[Start of section]
-- ==== Sys2Proof/Tests/Slice0.lean ====
section
/-! SUPPORT. Tests: the checks of `wellFormed`, the words of the spec, single steps on the spec's examples, and for
every statement with hypotheses a state and operands that meet them. Expected values come from the spec's rules and
from spec/95_test_vectors.md. -/

namespace Sys2Proof.Tests

open Sys2Proof Sys2Proof.Machine

/-! ### Ill-formed terms are refused -/

theorem test_wellFormed_extra_low : (Instr.matchC1 0 (.ext 1 0)).wellFormed = false := by decide
theorem test_wellFormed_extra_high : (Instr.matchC2 0 (.ext 17 0)).wellFormed = false := by decide
theorem test_wellFormed_value : (Instr.matchC3 0 (.ext 2 4)).wellFormed = false := by decide
theorem test_wellFormed_value_max : (Instr.matchC3 0 (.ext 16 65535)).wellFormed = true := by decide
theorem test_wellFormed_zero_distance : (Instr.matchC0 0 .three).wellFormed = false := by decide
theorem test_wellFormed_raw_bit : (Instr.segRaw 0x20).wellFormed = false := by decide
theorem test_wellFormed_comp_bit : (Instr.segComp 0xDF).wellFormed = false := by decide

/-! ### Words of the spec, bit by bit (30_encoding.md sections 2 to 5, 41_code_tables.md sections 2 to 4) -/

/-- A word written as its bits in stream order. -/
def word (l : List Nat) : List Bool := l.map (· == 1)

theorem test_decode_lit8 : decode Config.reference .token (word [0, 0, 1, 0, 0, 0, 0, 0, 1]) = .ok (.row (.lit8 0x41)) [] := by decide
theorem test_decode_litc00 : decode Config.reference .token (word [1, 1, 0, 0, 0]) = .ok (.row .litc00) [] := by decide
theorem test_decode_litc01 : decode Config.reference .token (word [1, 1, 0, 0, 1]) = .ok (.row .litc01) [] := by decide
theorem test_decode_litc02 : decode Config.reference .token (word [1, 1, 0, 1, 0, 0]) = .ok (.row .litc02) [] := by decide
theorem test_decode_litc03 : decode Config.reference .token (word [1, 1, 0, 1, 0, 1]) = .ok (.row .litc03) [] := by decide
theorem test_decode_litcFF : decode Config.reference .token (word [1, 1, 0, 1, 1, 0]) = .ok (.row .litcFF) [] := by decide
theorem test_decode_litc04 : decode Config.reference .token (word [1, 1, 0, 1, 1, 1, 0]) = .ok (.row .litc04) [] := by decide
theorem test_decode_litc05 : decode Config.reference .token (word [1, 1, 0, 1, 1, 1, 1]) = .ok (.row .litc05) [] := by decide
theorem test_decode_litc06 : decode Config.reference .token (word [1, 1, 1, 0, 0, 0, 0]) = .ok (.row .litc06) [] := by decide
theorem test_decode_litc07 : decode Config.reference .token (word [1, 1, 1, 0, 0, 0, 1]) = .ok (.row .litc07) [] := by decide
theorem test_decode_litc08 : decode Config.reference .token (word [1, 1, 1, 0, 0, 1, 0]) = .ok (.row .litc08) [] := by decide
theorem test_decode_litc09 : decode Config.reference .token (word [1, 1, 1, 0, 0, 1, 1]) = .ok (.row .litc09) [] := by decide
theorem test_decode_litc0A : decode Config.reference .token (word [1, 1, 1, 0, 1, 0, 0]) = .ok (.row .litc0A) [] := by decide
theorem test_decode_litc0B : decode Config.reference .token (word [1, 1, 1, 0, 1, 0, 1]) = .ok (.row .litc0B) [] := by decide
theorem test_decode_litc3A : decode Config.reference .token (word [1, 1, 1, 0, 1, 1, 0]) = .ok (.row .litc3A) [] := by decide
theorem test_decode_litc3B : decode Config.reference .token (word [1, 1, 1, 0, 1, 1, 1]) = .ok (.row .litc3B) [] := by decide
theorem test_decode_litc3C : decode Config.reference .token (word [1, 1, 1, 1, 0, 0, 0]) = .ok (.row .litc3C) [] := by decide
theorem test_decode_litc3D : decode Config.reference .token (word [1, 1, 1, 1, 0, 0, 1]) = .ok (.row .litc3D) [] := by decide
theorem test_decode_litc3E : decode Config.reference .token (word [1, 1, 1, 1, 0, 1, 0]) = .ok (.row .litc3E) [] := by decide
theorem test_decode_litc3F : decode Config.reference .token (word [1, 1, 1, 1, 0, 1, 1]) = .ok (.row .litc3F) [] := by decide
theorem test_decode_litc40 : decode Config.reference .token (word [1, 1, 1, 1, 1, 0, 0]) = .ok (.row .litc40) [] := by decide
theorem test_decode_litc80 : decode Config.reference .token (word [1, 1, 1, 1, 1, 0, 1]) = .ok (.row .litc80) [] := by decide
theorem test_decode_litc0C : decode Config.reference .token (word [1, 1, 1, 1, 1, 1, 0, 0]) = .ok (.row .litc0C) [] := by decide
theorem test_decode_litc38 : decode Config.reference .token (word [1, 1, 1, 1, 1, 1, 0, 1]) = .ok (.row .litc38) [] := by decide
theorem test_decode_litc39 : decode Config.reference .token (word [1, 1, 1, 1, 1, 1, 1, 0]) = .ok (.row .litc39) [] := by decide
theorem test_decode_litc66 : decode Config.reference .token (word [1, 1, 1, 1, 1, 1, 1, 1]) = .ok (.row .litc66) [] := by decide
theorem test_decode_matchC0 :
    decode Config.reference .token (word [1, 0, 0, 0, 1, 0, 0, 1, 0, 0, 1, 1, 0, 0, 0, 0]) =
      .ok (.row (.matchC0 4 (.ext 3 0))) [] := by decide
theorem test_decode_matchC1 :
    decode Config.reference .token (word [1, 0, 0, 1, 0, 1, 0, 0, 0, 0, 1, 0, 1, 0, 1, 0]) =
      .ok (.row (.matchC1 66 (.ext 2 2))) [] := by decide
theorem test_decode_matchC2 :
    decode Config.reference .token (word [1, 0, 0, 1, 1, 1, 0, 0, 0, 0, 0, 0, 1, 0, 1, 1, 0, 1, 0, 1]) =
      .ok (.row (.matchC2 258 (.ext 3 5))) [] := by decide
theorem test_decode_matchC3 :
    decode Config.reference .token (word [1, 0, 1, 0, 0, 1, 0, 0, 0, 0, 0, 0, 0, 1, 0, 1, 1, 1, 0, 0, 0, 0, 1]) =
      .ok (.row (.matchC3 514 (.ext 4 1))) [] := by decide
theorem test_decode_matchC4 :
    decode Config.reference .token (word [1, 0, 1, 0, 1, 1, 0, 0, 0, 0, 0, 0, 0, 0, 0, 1, 0, 0]) =
      .ok (.row (.matchC4 2050 .three)) [] := by decide
theorem test_decode_matchC5 :
    decode Config.reference .token (word [1, 0, 1, 1, 0, 0, 1, 0, 0, 0, 0, 0, 0, 0, 0, 0, 0, 0, 1, 0, 1, 0, 1, 0]) =
      .ok (.row (.matchC5 8194 (.ext 2 2))) [] := by decide
theorem test_decode_matchC6 :
    decode Config.reference .token (word [1, 0, 1, 1, 0, 1, 1, 0, 0, 0, 0, 0, 0, 0, 0, 0, 0, 0, 0, 1, 0, 1, 1, 0, 1, 0, 1]) =
      .ok (.row (.matchC6 16386 (.ext 3 5))) [] := by decide
theorem test_decode_matchC7 :
    decode Config.reference .token (word [1, 0, 1, 1, 1, 0, 0, 1, 0, 0, 0, 0, 0, 0, 0, 0, 0, 0, 0, 0, 0, 0, 0, 1, 0, 1, 1, 1, 0, 0,
      0, 0, 1]) =
      .ok (.row (.matchC7 131074 (.ext 4 1))) [] := by decide
theorem test_decode_matchC8 :
    decode Config.reference .token (word [1, 0, 1, 1, 1, 0, 1, 1, 0, 0, 0, 0, 0, 0, 0, 0, 0, 0, 0, 0, 0, 0, 0, 0, 0, 1, 0, 0]) =
      .ok (.row (.matchC8 524290 .three)) [] := by decide
theorem test_decode_matchC9 :
    decode Config.reference .token (word [1, 0, 1, 1, 1, 1, 0, 0, 1, 0, 0, 0, 0, 0, 0, 0, 0, 0, 0, 0, 0, 0, 0, 0, 0, 0, 1, 0, 1, 0,
      1, 0]) =
      .ok (.row (.matchC9 524290 (.ext 2 2))) [] := by decide
theorem test_decode_matchC10 :
    decode Config.reference .token (word [1, 0, 1, 1, 1, 1, 0, 1, 1, 0, 0, 0, 0, 0, 0, 0, 0, 0, 0, 0, 0, 0, 0, 0, 0, 0, 0, 1, 0, 1,
      1, 0, 1, 0, 1]) =
      .ok (.row (.matchC10 1048578 (.ext 3 5))) [] := by decide
theorem test_decode_matchC11 :
    decode Config.reference .token (word [1, 0, 1, 1, 1, 1, 1, 0, 0, 1, 0, 0, 0, 0, 0, 0, 0, 0, 0, 0, 0, 0, 0, 0, 0, 0, 0, 0, 0, 1,
      0, 1, 1, 1, 0, 0, 0, 0, 1]) =
      .ok (.row (.matchC11 2097154 (.ext 4 1))) [] := by decide
theorem test_decode_matchC12 :
    decode Config.reference .token (word [1, 0, 1, 1, 1, 1, 1, 0, 1, 1, 0, 0, 0, 0, 0, 0, 0, 0, 0, 0, 0, 0, 0, 0, 0, 0, 0, 0, 0, 0,
      1, 0, 0]) =
      .ok (.row (.matchC12 4194306 .three)) [] := by decide
theorem test_decode_matchC13 :
    decode Config.reference .token (word [1, 0, 1, 1, 1, 1, 1, 1, 0, 1, 0, 0, 0, 0, 0, 0, 0, 0, 0, 0, 0, 0, 0, 0, 0, 0, 0, 0, 0, 0,
      0, 1, 0, 1, 0, 1, 0]) =
      .ok (.row (.matchC13 8388610 (.ext 2 2))) [] := by decide
theorem test_decode_overrun :
    decode Config.reference .token (word [1, 0, 0, 0, 1, 0, 0, 0, 0, 1, 1, 1, 1, 1, 1, 1, 1, 1, 1, 1, 1, 1, 1, 1, 1, 1, 0]) =
      .ok (.row (.matchC0 1 .overrun)) [false] := by decide
theorem test_decode_unenc :
    decode Config.reference .token (word [1, 0, 0, 0, 1, 0, 0, 0, 0, 0, 1, 0, 0, 0, 0, 0, 0, 0, 0, 0, 0, 0, 0, 1, 1]) =
      .ok (.row (.unenc 16387)) [] := by decide
theorem test_decode_illegal10000 : decode Config.reference .token (word [1, 0, 0, 0, 0, 0, 1, 1, 0]) = .ok (.row (.illegal10000 6)) [] := by
  decide
theorem test_decode_illegal101111111 :
    decode Config.reference .token (word [1, 0, 1, 1, 1, 1, 1, 1, 1]) = .ok (.row .illegal101111111) [] := by decide
theorem test_decode_illegal_needs_nine_bits :
    decode Config.reference .token (word [1, 0, 0, 0, 0]) = .stop .exhausted [] := by decide
theorem test_decode_segRaw : decode Config.reference .segment (word [1, 1, 0, 1, 1, 1, 1, 0]) = .ok (.row (.segRaw 0xDE)) [] := by decide
theorem test_decode_segComp : decode Config.reference .segment (word [0, 0, 1, 0, 0, 0, 0, 1]) = .ok (.row (.segComp 0x21)) [] := by decide
theorem test_decode_frameSingle : decode Config.reference .frame (word [1, 1, 1, 0, 0, 0, 0, 0]) = .ok (.row .frameSingle) [] := by decide
theorem test_decode_frameMulti : decode Config.reference .frame (word [1, 1, 1, 0, 0, 0, 0, 1]) = .ok (.row .frameMulti) [] := by decide
theorem test_decode_no_frame : decode Config.reference .frame (word [1, 1, 1, 0, 0, 0, 1, 0]) = .stop (.notAFrame 0xE2) [] := by decide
[End of section]
Description of the task » Anywhere the listing shows the word "segment", copy the full line.

Final answer »
theorem test_decode_segRaw : decode Config.reference .segment (word [1, 1, 0, 1, 1, 1, 1, 0]) = .ok (.row (.segRaw 0xDE)) [] := by decide
theorem test_decode_segComp : decode Config.reference .segment (word [0, 0, 1, 0, 0, 0, 0, 1]) = .ok (.row (.segComp 0x21)) [] := by decide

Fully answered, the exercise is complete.